AI News

Meta signs agreement with AWS to power agentic AI on Amazon's Graviton chips

Lucky Wankhede

Chief AI Architect

Apr 24, 2026 9 min read

Meta signs agreement with AWS to power agentic AI on Amazon's Graviton chips

Amazon AWS and Meta have expanded a long-running partnership: Meta will deploy AWS Graviton processors at very large scale to help power the CPU-intensive layers behind its AI stack—including the orchestration and services that sit around frontier models. GPUs remain central to training huge models, but agentic AI is pushing new demand for efficient, high-throughput compute for reasoning, search, code generation, and multi-step workflows.

Key takeaways

Scale first: The deployment is described as starting with tens of millions of Graviton cores, with room to grow as Meta’s AI footprint expands.
Top-tier Graviton footprint: Meta is positioned as one of the largest Graviton customers in the world—evidence that Arm-based cloud CPUs are now “main character” infrastructure, not a niche experiment.
Bedrock and the broader AWS AI stack: The announcement frames the deal as building on Meta’s existing use of AWS services—including Amazon Bedrock at scale—for the next generation of AI products.
Agentic workloads are hybrid: The story is not “CPUs replace GPUs”; it is that modern AI systems need both—accelerators for model math, and very strong general-purpose fleets for everything wrapped around it.

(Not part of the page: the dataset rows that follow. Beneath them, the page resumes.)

/-- SHIFT moves the bytes and with them the place their stream positions are counted from. -/
theorem CmpContent.shift (h : CmpContent s) (hb : CmpBusy P s) (hs : s.cmp.cstate = .shift) :
    (shift s).Holds (fun _ => CmpContent) E := by
  have hv : s.validEnd = s.cmp.loadEnd := if_neg (by rw [hs]; decide)
  obtain ⟨hl, -, hnl⟩ := hb.cmp.loaded (by rw [hs]; decide)
  have hnl := hnl (hb.cmp.shift hs).1
  have hround := hb.bounded.widths.round
  have hd := (dsize_bounds hb.cmp.wsize).2
  have hbase : s.base = s.dsize + 516 := rfl
  have hlo : s.loValid = s.base - 4096 * s.cmp.round := rfl
  have hwork := h.work
  rw [hv] at hwork
  obtain ⟨t, he, hread, hlo', hframe⟩ := shiftMovesTheWindowDown s hb.bounded.memories.work (hb.shift_cur hs)
  rw [he]
  have hst : t.cmp.cstate = .staging := congrArg (·.cmp.cstate) hframe
  have htb : t.validEnd = s.base := (if_pos hst).trans (by rw [hframe]; rfl)
  have htin : t.tc.inCur = s.tc.inCur := congrArg (·.tc.inCur) hframe
  have hthost : t.hostIn = s.hostIn := congrArg (·.hostIn) hframe
  refine ⟨fun j h1 h2 => ?_, fun hc => absurd (hst.symm.trans hc) (by decide), fun hc => absurd (hst.symm.trans hc) (by decide)⟩
  rw [htb] at h1 ⊢
  rw [hlo'] at h2
  rw [hread, if_pos ⟨by omega, h1⟩, hwork (j + 4096) (by omega) (by omega), htin, hthost]
  exact congrArg _ (by omega)

/-- A step of CMP keeps what `WORK` and the index hold, unless it ends the command. -/
theorem CmpContent.cmpStep (h : CmpContent s) (hb : CmpBusy P s) (hT : EncoderTables P.tables) :
    (cmpStep P s).Holds (fun _ t => t.busy = true → CmpContent t) (fun t => t.busy = true → CmpContent t) := by
  have hfail : ∀ u : State, (u.fail P .cmp .push).busy = true → CmpContent (u.fail P .cmp .push) :=
    fun u hu => absurd ((fail_busy P .cmp .push u).symm.trans hu) (by decide)
  unfold Machine.cmpStep
  cases hs : s.cmp.cstate with
  | idle => trivial
  | staging => exact (h.stage hb hs).mono fun _ _ ht _ => ht
  | analyze => exact (h.analyze hb hs).mono fun _ _ ht _ => ht
  | emit =>
    dsimp only
    rcases hb.emitState_cases hT hs with ⟨c, u, -, hu, ⟨-, he⟩ | ⟨-, he⟩⟩ | ⟨-, he⟩ <;> rw [he]
    · exact fun _ => hu.content h
    · exact hfail u
    · refine fun _ => h.leaveEmit hs ?_ ?_ <;> split_ifs <;> decide
  | shift => exact (h.shift hb hs).mono fun _ _ ht _ => ht
  | terminate =>
    dsimp only
    obtain ⟨u, -, ⟨-, he⟩ | ⟨-, he⟩⟩ := hb.terminate_cases hT <;> rw [he]
    · exact fun hu => absurd ((complete_busy .cmp u).symm.trans hu) (by decide)
    · exact hfail u
  | done => trivial
  | fail => trivial

theorem encoderTables_standard : EncoderTables standard.tables := by
  refine encoderTables_of_wf ?_
  have h := standard_wf
  simp only [Config.Params.wf, Bool.and_eq_true] at h
  exact h.1.1

/-- A command written to `CMD` starts CMP only in `C_STAGING` of its first round. -/
theorem cmpContent_step_idle (hb : s.busy = false) (hst : step s = .next t) (hc : t.running .cmp) : CmpContent t := by
  rcases step_idle_cases hb with he | he | he | he | ⟨r, he⟩ <;> rw [he] at hst <;> cases hst
  · exact absurd (hb.symm.trans hc.1) (by decide)
  · exact absurd ((fail_busy _ _ _ _).symm.trans hc.1) (by decide)
  · exact cmpContent_started rfl rfl
  · exact (not_running_both hc ⟨hc.1, rfl⟩).elim

/-- Settles O48: a step of CMP keeps the content, a command start claims none, and DEC never leads to a running CMP. -/
theorem stepKeepsTheCompressorContent : Obligations.StepKeepsTheCompressorContent := by
  intro s t h hcont hst htc
  rcases h.cases with hb | hc | hd
  · exact cmpContent_step_idle hb hst htc
  · have hk := ((hcont hc.running).cmpStep hc encoderTables_standard).outcome
    rw [← step_cmp hc.running, hst] at hk
    exact hk htc.1
  · have hk := decStepKept_step hd.running
    rw [hst] at hk
    have hcmd : t.cr.cmd = 2 := (hk.command.cmd htc.1).trans hd.running.2
    exact (not_running_both htc ⟨htc.1, hcmd⟩).elim

end Sys2Proof.Machine
end

section
/-! SUPPORT. FIND_MATCH looks into one bucket only, and finds what a search of the whole dictionary would (R205 to R210); and what it
finds is `FM` of the whole input (R215). The rules of the match finder under `CmpContent`. -/

namespace Sys2Proof.Machine

/-! ### The loop over candidates, and the choice of R215 -/

/-- The loop of FIND_MATCH over candidates that are all in the window, `run q` being the length of the match at `q`. -/
def scanRuns (run : Nat → Nat) (p : Nat) (cands : List Nat) (best : Nat × Nat) : Nat × Nat :=
  match cands with
  | [] => best
  | q :: rest => if run q = Config.maxRep then improve (run q) p q best else scanRuns run p rest (improve (run q) p q best)

/-- Candidates below the floor are skipped. -/
theorem scanBucket_skip {work : Memory} {p l floor : Nat} (before : List Nat) (hb : ∀ q ∈ before, q < floor) (cands : List Nat)
    (best : Nat × Nat) : scanBucket work p l floor (before ++ cands) best = scanBucket work p l floor cands best := by
  induction before with
  | nil => rfl
  | cons q rest ih =>
    rw [List.cons_append, scanBucket, if_pos (hb q List.mem_cons_self), ih fun r hr => hb r (List.mem_cons_of_mem q hr)]

/-- Those in the window are tried, and the first one past it ends the loop. -/
theorem scanBucket_eq_scanRuns {work : Memory} {p l floor : Nat} (cands after : List Nat) (ha : ∀ q ∈ after, floor ≤ q ∧ p ≤ q)
    (hc : ∀ q ∈ cands, floor ≤ q ∧ q < p) (best : Nat × Nat) :
    scanBucket work p l floor (cands ++ after) best = scanRuns (fun q => matchLen work q p l) p cands best := by
  induction cands generalizing best with
  | nil =>
    cases after with
    | nil => rfl
    | cons q rest =>
      obtain ⟨h1, h2⟩ := ha q List.mem_cons_self
      rw [List.nil_append, scanBucket, if_neg (Nat.not_lt.2 h1), if_pos h2, scanRuns]
  | cons q rest ih =>
    obtain ⟨h1, h2⟩ := hc q List.mem_cons_self
    rw [List.cons_append, scanBucket, if_neg (Nat.not_lt.2 h1), if_neg (Nat.not_le.2 h2), scanRuns]
    dsimp only
    rw [ih fun r hr => hc r (List.mem_cons_of_mem q hr)]

/-- A candidate of fewer than 2 matching bytes changes nothing. -/
theorem scanRuns_filter {run : Nat → Nat} {p : Nat} {g : Nat → Bool} (cands : List Nat)
    (hg : ∀ q ∈ cands, g q = false → run q < 2) (best : Nat × Nat) :
    scanRuns run p (cands.filter g) best = scanRuns run p cands best := by
  induction cands generalizing best with
  | nil => rfl
  | cons q rest ih =>
    have ih := fun best => ih (fun r hr => hg r (List.mem_cons_of_mem q hr)) best
    cases hgq : g q with
    | true =>
      rw [List.filter_cons_of_pos hgq, scanRuns, scanRuns, ih]
    | false =>
      have hlt := hg q List.mem_cons_self hgq
      have hrep : run q ≠ 516 := by omega
      rw [List.filter_cons_of_neg (by simp [hgq]), ih, scanRuns, if_neg hrep, improve, if_neg (by omega)]

/-- The best of candidates none of which has 516 bytes. -/
def bestOf (run : Nat → Nat) (p : Nat) (cands : List Nat) : Nat × Nat := cands.foldl (fun best q => improve (run q) p q best) (0, 0)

Why agentic AI changes the CPU calculus

Classic chatbots mostly moved tokens through a model. Agentic systems add loops: plan → call tools → verify → retry → aggregate context → enforce policies. At Meta’s traffic levels, those steps create billions of interactions that must be scheduled, authenticated, cached, and coordinated. That work is often CPU-shaped: parallelizable control planes, serialization, RPC fan-out, feature preparation, and low-latency glue between services.

AWS’s narrative is straightforward: if you want agentic experiences to feel instant and reliable, you need silicon and networking that are tuned for throughput per dollar and energy per useful operation, not only peak FP16 on a single box.

What AWS highlighted about Graviton5

Amazon’s materials emphasize Graviton5 as a purpose-built step forward—very high core counts, a substantially larger cache versus the prior generation (claimed to reduce cross-core communication delays by up to roughly a third in relevant paths), and platform integration aimed at predictable performance for data-heavy pipelines.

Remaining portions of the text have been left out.